In this section, we discuss the basic principles which guide the software design for traditional procedure oriented and object oriented systems. It may be noted that the concepts behind these two principles are similar but they are tuned to the two development methodologies.

Key Terms in this Chapter

Meta Model Architecture: This depicts OMG’s model driven approach in a pyramidal fashion. The top layer refers to Meta Object Facility (MOF), while the bottom layer consists of the UML specifications for the software system. MOF provides UML like meta-models.

Agile Methods: It refers to a group of software development methods that provide higher flexibility and visibility to the software user while the product is still being developed as opposed to conventional software development methods where visibility and use is available only after the complete product is developed.

Structured System Analysis and Design Method (SSADM): This is a SDLC with a procedural approach. It was introduced to analyze and design software systems in 1980, and is based on some of the early approach to design such as; logical data modelling, data flow modeling, and entity event modelling developed around 1975.

Unified Modeling Language (UML): Many different methods and notations were developed by analysts and researchers to perform object oriented analysis and design and software development which created communication problems. These were combined to the unified modelling language in 2002. While providing visual modelling tools independent of the programming language, it encouraged the object-oriented development approach and marketing of tools for software design and development.

Software Development Life Cycle (SDLC): This refers to the process of developing the software following well defined phases starting from collecting the software requirements, designing, developing, performing validations and verifications and implementing it.

Model Driven Approach (MDA): It refers to the model driven design, development, and testing approach released by the Object Management Group (OMG) in 2001. As per MDA, abstractions and modelling is used to visualize the structure and behaviour of the system independent from the underlying implementation technology. It helps in validating the software design against the requirements before developing and implementing the software product.

Design Metrics: This refers to quantitative measures to verify the quality of software design. These metrics are defined by following the basic principles of software design and ensure use of good practice while performing the software design activities.

Object Oriented Design (OOD): It refers to the current practice of software development where real life objects form the basic blocks of software design and subsequent development using object oriented languages such as Java. Object properties such as abstraction, encapsulation, inheritance, polymorphisms, and message-passing describe the structure and behaviour of the underlying objects.

Business Process Modeling: It refers to the process of defining and documenting the business process flow along with associated artifacts and the business users in a graphical form. Business Process Modelling Notations (BPMN) and Business Process Execution Languages (BPEL) have been developed by analysts and vendors in an effort to provide tools which also helps the software development team to determine the software requirements.

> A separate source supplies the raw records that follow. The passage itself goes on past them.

theorem State.renewNack_still (s : State) (p id : Nat) :
    s.Still (State.renewNack s p id) := by
  unfold State.renewNack
  repeat' first
    | with_reducible refine State.ite_still ?_ ?_
    | with_reducible refine State.ite2_still ?_ ?_
    | with_reducible exact State.Still.refl _
    | with_reducible assumption
    | with_reducible apply State.Still.after (State.sendNack_still _ _ _ _ _)
    | intro _
    | split
    | dsimp only

theorem execNackRepeat_still (s : State) :
    ∀ t_, execNackRepeat s = .next t_ → s.Still t_ := by
  unfold execNackRepeat
  refine State.next_still ?_
  repeat' first
    | with_reducible refine State.ite_still ?_ ?_
    | with_reducible refine State.ite2_still ?_ ?_
    | with_reducible exact State.Still.refl _
    | with_reducible assumption
    | with_reducible apply State.Still.after (State.renewNack_still _ _ _)
    | with_reducible apply State.Still.after (State.foldl_still ?_ _ _)
    | with_reducible apply State.Still.after (State.foldl2_still ?_ _ _)
    | ((try lift_lets); intro x; refine State.cut_still (x := x) ?_ ?_; (on_goal 1 => unfold x); (on_goal 2 => (clear_value x; intro _)))
    | ((try lift_lets); intro x; refine State.cut_still (x := x.2) ?_ ?_; (on_goal 1 => unfold x); (on_goal 2 => (clear_value x; intro _)))
    | ((try lift_lets); intro x; try clear_value x)
    | intro _
    | split
    | with_reducible fail_if_no_progress apply State.Still.after (State.mk_still _)
    | dsimp only

theorem opNackPeriod_still (x1_ : Writer) (v : Nat) (s : State) :
    s.Still (opNackPeriod x1_ v s).2 := by
  unfold opNackPeriod
  repeat' first
    | with_reducible refine State.ite_still ?_ ?_
    | with_reducible refine State.ite2_still ?_ ?_
    | with_reducible exact State.Still.refl _
    | with_reducible assumption
    | with_reducible apply State.Still.after (State.put_still _ _ _)
    | with_reducible apply State.Still.after (State.bump_still _ _ _)
    | with_reducible apply State.Still.after (State.setTimer_still _ _)
    | ((try lift_lets); intro x; refine State.cut_still (x := x) ?_ ?_; (on_goal 1 => unfold x); (on_goal 2 => (clear_value x; intro _)))
    | ((try lift_lets); intro x; refine State.cut_still (x := x.2) ?_ ?_; (on_goal 1 => unfold x); (on_goal 2 => (clear_value x; intro _)))
    | ((try lift_lets); intro x; try clear_value x)
    | intro _
    | split
    | dsimp only

theorem execNackPeriod_still (acc : Access) (s : State) :
    ∀ t_, execNackPeriod acc s = .next t_ → s.Still t_ := by
  unfold execNackPeriod
  refine State.next_still ?_
  repeat' first
    | with_reducible exact State.Still.refl _
    | with_reducible assumption
    | with_reducible apply State.Still.after (State.write_still _ _ _ ?_)
    | with_reducible apply State.Still.after (numOp_still ?_ _ _ _)
    | with_reducible apply State.Still.after (opNackPeriod_still _ _ _)
    | with_reducible apply State.Still.after (State.pair_still (opNackPeriod_still _ _ _) (by assumption))
    | intro _
    | split
    | dsimp only

theorem State.countCut_still (s : State) (p : Nat) (x : Stream) :
    s.Still (State.countCut s p x) := by
  unfold State.countCut
  repeat' first
    | with_reducible refine State.ite_still ?_ ?_
    | with_reducible refine State.ite2_still ?_ ?_
    | with_reducible exact State.Still.refl _
    | with_reducible assumption
    | with_reducible apply State.Still.after (State.bump_still _ _ _)
    | intro _
    | split
    | dsimp only

theorem State.truncate_still (s : State) (p id : Nat) (x : Stream) :
    s.Still (State.truncate s p id x) := by
  unfold State.truncate
  repeat' first
    | with_reducible exact State.Still.refl _
    | with_reducible assumption
    | with_reducible apply State.Still.after (State.setStream_still _ _ _ _)
    | with_reducible apply State.Still.after (State.countCut_still _ _ _)
    | intro _
    | split
    | with_reducible fail_if_no_progress apply State.Still.after (State.mk_still _)
    | dsimp only

theorem State.streamMark_still (s : State) (p : Nat) (x : Stream) :
    s.Still (State.streamMark s p x) := by
  unfold State.streamMark
  repeat' first
    | with_reducible exact State.Still.refl _
    | with_reducible assumption
    | with_reducible apply State.Still.after (State.enqueueBolt_still _ _ _ _)
    | with_reducible apply State.Still.after (State.pair_still (State.enqueueBolt_still _ _ _ _) (by assumption))
    | intro _
    | split
    | dsimp only

theorem execGapLimit_still (part : PartNo) (stream : StreamNo) (s : State) :
    ∀ t_, execGapLimit part stream s = .next t_ → s.Still t_ := by
  unfold execGapLimit
  refine State.next_still ?_
  repeat' first
    | with_reducible refine State.ite_still ?_ ?_
    | with_reducible refine State.ite2_still ?_ ?_
    | with_reducible exact State.Still.refl _
    | with_reducible assumption
    | with_reducible apply State.Still.after (State.bump_still _ _ _)
    | with_reducible apply State.Still.after (State.sendError_still _ _ _ _ _ _ _)
    | with_reducible apply State.Still.after (State.setStream_still _ _ _ _)
    | with_reducible apply State.Still.after (State.truncate_still _ _ _ _)
    | with_reducible apply State.Still.after (State.streamMark_still _ _ _)
    | ((try lift_lets); intro x; refine State.cut_still (x := x) ?_ ?_; (on_goal 1 => unfold x); (on_goal 2 => (clear_value x; intro _)))
    | ((try lift_lets); intro x; refine State.cut_still (x := x.2) ?_ ?_; (on_goal 1 => unfold x); (on_goal 2 => (clear_value x; intro _)))
    | ((try lift_lets); intro x; try clear_value x)
    | intro _
    | split
    | with_reducible fail_if_no_progress apply State.Still.after (State.mk_still _)
    | dsimp only

theorem opStreamOpen_still (w : Writer) (b : Bytes) (s : State) :
    s.Still (opStreamOpen w b s).2 := by
  unfold opStreamOpen
  repeat' first
    | with_reducible refine State.ite_still ?_ ?_
    | with_reducible refine State.ite2_still ?_ ?_
    | with_reducible exact State.Still.refl _
    | with_reducible assumption
    | with_reducible apply State.Still.after (State.bump_still _ _ _)
    | with_reducible apply State.Still.after (State.setPart_still _ _ _)
    | with_reducible apply State.Still.after (State.claim_still _ _ _ _ _ (by assumption))
    | with_reducible apply State.Still.after (State.setStream_still _ _ _ _)
    | ((try lift_lets); intro x; refine State.cut_still (x := x) ?_ ?_; (on_goal 1 => unfold x); (on_goal 2 => (clear_value x; intro _)))
    | ((try lift_lets); intro x; refine State.cut_still (x := x.2) ?_ ?_; (on_goal 1 => unfold x); (on_goal 2 => (clear_value x; intro _)))
    | ((try lift_lets); intro x; try clear_value x)
    | intro _
    | split
    | with_reducible fail_if_no_progress apply State.Still.after (State.mk_still _)
    | dsimp only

Threat Modeling: It refers to the methodologies followed in modeling different types of risks to the software from potential malicious attackers and hackers, and validating the security aspects of the software.

Prototyping: This refers to building a working model or a prototype of the software product to be developed depicting its look and feel and some basic functionality. It is a dynamic technique which is often used as a tool to evaluate a design, or validate user requirements by simulating the work flow of the software on the prototype.